123 points by quantum_mind 7 months ago flag hide 18 comments
theape 7 months ago next
This is really impressive work! I've been thinking about the connection between differential equations and neural networks for a while, great to see someone put it into practice.
julia_programmer 7 months ago next
Neat! I'd love to get some more details on the implementation and if you plan to open source it.
tom 7 months ago prev next
This brought me back to the days of learning ODEs in college. Haven't thought about them in years!
pytorch_wiz 7 months ago prev next
Really cool approach, I wonder how it compares to the current techniques we have now like regularization and dropout?
alexnet 7 months ago next
Regarding the comparison to current techniques, did you see any impact on training and testing accuracy? Is there a chance of over-fitting when using differential equations in the same way we see with dropout when the probability is set low?
fastai_dev 7 months ago prev next
This is really neat. I'm curious to know more about the mathematical intuition behind this method.
stanford_grad 7 months ago next
The intuition behind it is pretty simple, once you understand Ordinary Differential Equations(ODE) and Neural Networks. In a nutshell, the authors model the continuous dynamics of the neural network parameters using ODEs. It is like you're always training your neural network, but the weight changes happen differently between training steps.
cs_student 7 months ago next
I see, I think I'm starting to get it. But wouldn't you face performance issues using differential equations for large scale machine learning models?
stanford_grad 7 months ago next
That's a great question. From my understanding, there could be some performance impacts compared to the current discrete methods that ML mostly relies on, but the authors have presented some approaches to tackling those issues. They don't bring them up in the post, though. It would be worth checking out their code to see their thoughts on performance optimizations.
deep_learning_fan 7 months ago prev next
I read this paper recently, and it gave me a lot of food for thought. Neural ODEs with adaptive solver have an advantage over traditional approaches in that they are continuous, which means that they have the ability to get more accurate results and, in turn, could potentially lead to more accurate models.
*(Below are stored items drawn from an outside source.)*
/-- Table: Consolidated register map, the rows of block TIME (R469, R470). -/
def rowsTime : List RegRow := [
  ⟨"TIME_ID", 0xE000, 0x4, 1, .ro, 0x54490100, 0x0⟩,
  ⟨"TIME_CTRL", 0xE004, 0x4, 1, .wo, 0x0, 0x0⟩,
  ⟨"TIME_STATUS", 0xE008, 0x4, 1, .ro, 0x0, 0x0⟩,
  ⟨"TIME_APPLY", 0xE00C, 0x4, 1, .wo, 0x0, 0x0⟩,
  ⟨"TIME_IGNORED", 0xE010, 0x4, 1, .ro, 0x0, 0x0⟩,
  ⟨"TIME_PTP_CFG", 0xE014, 0x4, 1, .rws, 0x7808000, 0x7FFFFFF⟩,
  ⟨"TIME_SERVO_CFG", 0xE018, 0x4, 1, .rws, 0x640108, 0xFFFF3F⟩,
  ⟨"TIME_UTC_CFG", 0xE01C, 0x4, 1, .rws, 0x25, 0x1FFFF⟩,
  ⟨"TIME_SNAP_TB0_SEC_LO", 0xE020, 0x4, 1, .ro, 0x0, 0x0⟩,
  ⟨"TIME_SNAP_TB0_SEC_HI", 0xE024, 0x4, 1, .ro, 0x0, 0x0⟩,
  ⟨"TIME_SNAP_TB0_NS", 0xE028, 0x4, 1, .ro, 0x0, 0x0⟩,
  ⟨"TIME_SNAP_TB1_LO", 0xE02C, 0x4, 1, .ro, 0x0, 0x0⟩,
  ⟨"TIME_SNAP_TB1_HI", 0xE030, 0x4, 1, .ro, 0x0, 0x0⟩,
  ⟨"TIME_SNAP_TB2_LO", 0xE034, 0x4, 1, .ro, 0x0, 0x0⟩,
  ⟨"TIME_SNAP_TB2_HI", 0xE038, 0x4, 1, .ro, 0x0, 0x0⟩,
  ⟨"TIME_SNAP_TB3_LO", 0xE03C, 0x4, 1, .ro, 0x0, 0x0⟩,
  ⟨"TIME_SNAP_TB3_HI", 0xE040, 0x4, 1, .ro, 0x0, 0x0⟩,
  ⟨"TIME_UTC", 0xE044, 0x4, 1, .ro, 0x25, 0x0⟩,
  ⟨"TIME_OFFSET", 0xE048, 0x4, 1, .ro, 0x0, 0x0⟩,
  ⟨"TIME_PATH_DELAY", 0xE04C, 0x4, 1, .ro, 0x0, 0x0⟩,
  ⟨"TIME_RATE", 0xE050, 0x4, 1, .ro, 0x0, 0x0⟩,
  ⟨"TIME_HOLD_S", 0xE054, 0x4, 1, .ro, 0x0, 0x0⟩,
  ⟨"TIME_TB0_ERR", 0xE058, 0x4, 1, .ro, 0xFFFFFFFF, 0x0⟩,
  ⟨"TIME_STEPS", 0xE05C, 0x4, 1, .ro, 0x0, 0x0⟩,
  ⟨"TIME_PARENT_LO", 0xE060, 0x4, 1, .ro, 0x0, 0x0⟩,
  ⟨"TIME_PARENT_HI", 0xE064, 0x4, 1, .ro, 0x0, 0x0⟩,
  ⟨"TIME_MASTER_CHG", 0xE068, 0x4, 1, .ro, 0x0, 0x0⟩,
  ⟨"TIME_SET_SEC_LO", 0xE06C, 0x4, 1, .wo, 0x0, 0x0⟩,
  ⟨"TIME_SET_SEC_HI", 0xE070, 0x4, 1, .wo, 0x0, 0x0⟩,
  ⟨"TIME_SET_NS", 0xE074, 0x4, 1, .wo, 0x0, 0x0⟩,
  ⟨"TIME_SET", 0xE078, 0x4, 1, .wo, 0x0, 0x0⟩,
  ⟨"TIME_Pp_STATUS", 0xE100, 0x20, 2, .ro, 0x0, 0x0⟩,
  ⟨"TIME_Pp_RX_CORR", 0xE104, 0x20, 2, .ro, 0x0, 0x0⟩,
  ⟨"TIME_Pp_TX_CORR", 0xE108, 0x20, 2, .ro, 0x0, 0x0⟩,
  ⟨"TIME_Pp_SYNC_RX", 0xE10C, 0x20, 2, .ro, 0x0, 0x0⟩,
  ⟨"TIME_Pp_ANN_TO", 0xE110, 0x20, 2, .ro, 0x0, 0x0⟩,
  ⟨"TIME_Pp_DROP", 0xE114, 0x20, 2, .ro, 0x0, 0x0⟩]

/-- Table: Consolidated register map, the rows of block CAT (R469, R470). -/
def rowsCat : List RegRow := [
  ⟨"CAT_ID", 0xF000, 0x4, 1, .ro, 0x43540100, 0x0⟩,
  ⟨"CAT_CTRL", 0xF004, 0x4, 1, .wo, 0x0, 0x0⟩,
  ⟨"CAT_STATUS", 0xF008, 0x4, 1, .ro, 0x2, 0x0⟩,
  ⟨"CAT_BARRIER", 0xF00C, 0x4, 1, .wo, 0x0, 0x0⟩,
  ⟨"CAT_BARRIER_DONE", 0xF010, 0x4, 1, .ro, 0x0, 0x0⟩,
  ⟨"CAT_IGNORED", 0xF014, 0x4, 1, .ro, 0x0, 0x0⟩,
  ⟨"CAT_FAULT_LO", 0xF018, 0x4, 1, .ro, 0x0, 0x0⟩,
  ⟨"CAT_FAULT_HI", 0xF01C, 0x4, 1, .ro, 0x0, 0x0⟩,
  ⟨"CAT_FAULT_INFO", 0xF020, 0x4, 1, .ro, 0x0, 0x0⟩,
  ⟨"CAT_CLm_FAULTS", 0xF040, 0x4, 8, .ro, 0x0, 0x0⟩,
  ⟨"CAT_ENTe_ADDR", 0xF400, 0x8, 128, .rw, 0x0, 0x7FFFFFFF⟩,
  ⟨"CAT_ENTe_ATTR", 0xF404, 0x8, 128, .rw, 0x0, 0x7FFFFFFF⟩]
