inductive Out where
  | nothing
  /-- Drawbar: heartbeat, copied block, seal record, acknowledgement (R202-R207) -/
  | heartbeat (h : Heartbeat)
  | copyBlock (cycle : W64) (block : Nat) (data : List Byte)
  | sealRec (r : SealRec)
  | sealAck (cycle : W64) (digests : List (Nat × W64))
  | tripNotice (cls : Cls)
  | resyncDemand
  | resyncRequest
  | fullCopy (item : FullItem)
  | sweepRequest (unit : Nat)
  | sweepUnit (unit : Nat) (data : List Byte)
  | auditVerdict (chain : Nat) (mask : BitVec 32)
  | dirtyRequest (block : Nat)
  | repairRequest (block : Nat)
  | handoverRequest
  | pkgBlock (off : Nat) (data : List Byte)
  | pkgReport (digest : BitVec 128) (ok : Bool)
  | forwarded (ring : Nat) (desc : Desc)
  | forwardedReply (ring : Nat) (status result : W32) (data : List Byte)
  /-- an item of an S command forwarded to the partner: opcode, arguments, data (R336) -/
  | item (opcode : Nat) (args : List W64) (data : List Byte)
  | drawbarAck (id : Nat)
  /-- field island: output levels and loop commands published (R47), island link frame (R196) -/
  | publish (digital : W32) (loops : List W32)
  | islandLink (digital : W32) (loops : List Nat)
  /-- setup window: data of a read, error response (R5, R471) -/
  | readData (m : Master) (off : Nat) (v : W32)
  | errorResponse (m : Master) (off : Nat)
  /-- host memory: bytes written by port p at a host address; MSI-X vector (R327-R341) -/
  | hostWrite (p : Nat) (addr : W64) (data : List Byte)
  | msix (p : Nat) (vector : Nat)
  /-- ring frame sent on a port, with its EtherType and payload (R292, R296); peer frame on a plant port (R304) -/
  | ringFrame (p : Nat) (etype : Nat) (payload : List Byte)
  /-- a frame forwarded whose FCS does not check (R288) -/
  | badFrame (p : Nat) (etype : Nat) (payload : List Byte)
  | peerFrame (p : Nat) (group : BitVec 48) (etype : Nat) (payload : List Byte)
  /-- a read of host memory that completes a data barrier (R339) -/
  | hostRead (p : Nat) (addr : W64)
  /-- observation frame: stream, frame number, `SEQ` of the selection, records dropped before it, records (R447) -/
  | obsFrame (stream : Nat) (seq : Nat) (sel : W32) (dropped : Nat) (recs : List ObsRec)
  /-- Dray frame on a lane (R348) -/
  | drayFrame (lane : Nat) (data : List Byte)
  /-- an answer on the verification port (R433); what the front display shows (R430) -/
  | verif (vals : List W64)
  | display (text : List Byte)
  /-- PTP message on a plant port, over UDP or Annex E (R359) -/
  | ptp (p : Nat) (udp : Bool) (m : PtpMsg)
  /-- CAN frame: port, identifier word, DLC, data (R316) -/
  | canFrame (p : Nat) (txid : Nat) (dlc : Nat) (data : List Byte)
  deriving DecidableEq, Repr, Inhabited

/-! Memory. -/

/-- Physical memory: the bytes that are not zero, the uncorrectable words (by word number, address div 8), and the
committed copies of the output halves with their uncorrectable words (R45, R505). -/
structure Mem where
  /-- bytes of the physical address space (R27); an unlisted byte reads as zero [6] -/
  bytes : List Host.Cell := []
  /-- 8-byte words that are uncorrectable for every reader until written whole (R384) -/
  poison : NSet := []
  /-- whether the on-chip SRAM has been cleared since the core rails rose (R381, R382); before, a word reads as
  uncorrectable unless it stands in `written` -/
  cleared : Bool := false
  /-- words written whole: of the on-chip SRAM before the boot clearing, of the DRAM since the power-cycle count last rose
  (R381) -/
  written : NSet := []
  /-- DRAM words written in earlier power cycles, each with the key it was written under: the power-cycle count modulo 127
  (R381) -/
  past : List (Nat × Nat) := []
  /-- the present key -/
  key : Nat := 0
  /-- committed copies of the output halves, at the addresses of their working copies (R45) -/
  committed : List Host.Cell := []
  /-- uncorrectable words of the committed copies (R505) -/
  cpoison : NSet := []
  /-- words that a scrub lap or a write-back showed in error on their last visit (R388) -/
  suspect : NSet := []
  deriving DecidableEq, Repr, Inhabited

/-! Drupelets and the Bramble (R73-R135). -/

/-- A buffered store (R86): address, size in bytes, data; `fill` marks the zeros that a shorter store to an unwritten
scratch doubleword puts first, which are no store of their own (R76). -/
structure Buffered where
  addr : Nat := 0
  size : Nat := 1
  data : W64 := 0
  fill : Bool := false
  deriving DecidableEq, Repr, Inhabited

/-- Where an open window stands: executing; ended and matching, and held back by a copy until its end (R205); its commit in
progress (R87), the chain going on or complete; waiting for a block from the partner (R386). -/
inductive WinPhase where
  | running
  | copyHeld (chainEnd : Bool)
  | committing (chainEnd : Bool)
  | awaitingRepair
  deriving DecidableEq, Repr, Inhabited

/-- Memory kept for a replica (R98, R209, R450): the execution, its period, what of memory is kept (`own`: only the chain's own
instance range), the words of it that are uncorrectable, and the length in bytes of what is saved into DRAM. -/
structure Snapshot where
  work : Work := {}
  cycle : W64 := 0
  own : Bool := false
  cells : List Host.Cell := []
  bad : NSet := []
  len : Nat := 0
  deriving DecidableEq, Repr, Inhabited

/-- What a replica executes for: the audit (R98), step-exact trace (R450). -/
inductive RepKind where
  | audit | trace
  deriving DecidableEq, Repr, Inhabited

/-- A replica of a chain's execution (R98, R450): the memory it reads and writes, the data address of its latest load or
store. -/
structure Replica where
  kind : RepKind := .trace
  snap : Snapshot := {}
  ea : Nat := 0
  deriving DecidableEq, Repr, Inhabited

/-- An open window on a drupelet: its chain and checkpoint, the leading core's registers, the commit buffer (oldest
store first), the disturbance between the two cores' codes and signatures that it will meet, and that which the window of a
handler that follows it will meet [7], the scratch valid map (R76); TB1 at its start; for a replica, what it reads. -/
structure Window where
  oc : OpenChain := {}
  core : Core := {}
  stores : List Buffered := []
  upset : W64 := 0
  upsetH : W64 := 0
  valid : NSet := []
  phase : WinPhase := .running
  start : W64 := 0
  rep : Option Replica := none
  deriving DecidableEq, Repr, Inhabited

/-- Drupelet states: `BRM_BEn_STATE.STATE` (R103). -/
inductive DState where
  | active | selfTest | pending | retired | clusterDown | traced
  deriving DecidableEq, Repr, Inhabited

/-- A line of the instruction half (R104): its bank offset, its eight words and which of them are uncorrectable. -/
structure ILine where
  tag : Nat := 0
  words : List W64 := []
  bad : List Bool := []
  deriving DecidableEq, Repr, Inhabited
topology_guy 7 months ago next
Interesting view! How do the models scale with datasets that change over time?
deep_learning_fan 7 months ago next
It's model-specific and would require more investigation. Based on the Neural ODEs paper, they mentioned applications that require capturing long term dependencies in the data, such as models for time series analysis, are well-suited to this continuous approach. They also explained how the adaptive solver approach efficiently handles the forward and backward passes for a wide array of applications of performance and scalability.
commentator1 7 months ago prev next
Thanks for sharing. I've also been thinking of ways to improve training for generative models, so this seems pretty relevant to my work.
ml_engineer 7 months ago next
Same here! I'm working on improving our reinforcement learning models, and I'm always on the lookout for new paradigms in training methods. I can see applications for this in RL, particularly when dealing with continuous state-action spaces.
stanford_grad 7 months ago next
You'll be pleased to know that we've already been exploring Neural ODEs in reinforcement learning context. There's a nice video of a talk by the author of the paper I mentioned - watching it could answer your questions better than I can!
technobuff 7 months ago prev next
Amazing work! It reminds me of how physics-informed machine learning is catching on in research lately. I'm glad to see that this area continues to grow.
professor_xyz 7 months ago prev next
Thanks for highlighting this. While I'm not working directly with neural networks at the moment, it's always exciting to see how and where they'll be used next.
research_enthusiast 7 months ago prev next
This seems highly related to the fields of optimal control and dynamical systems. It's neat to see this connection made, as I haven't been seeing enough of that lately.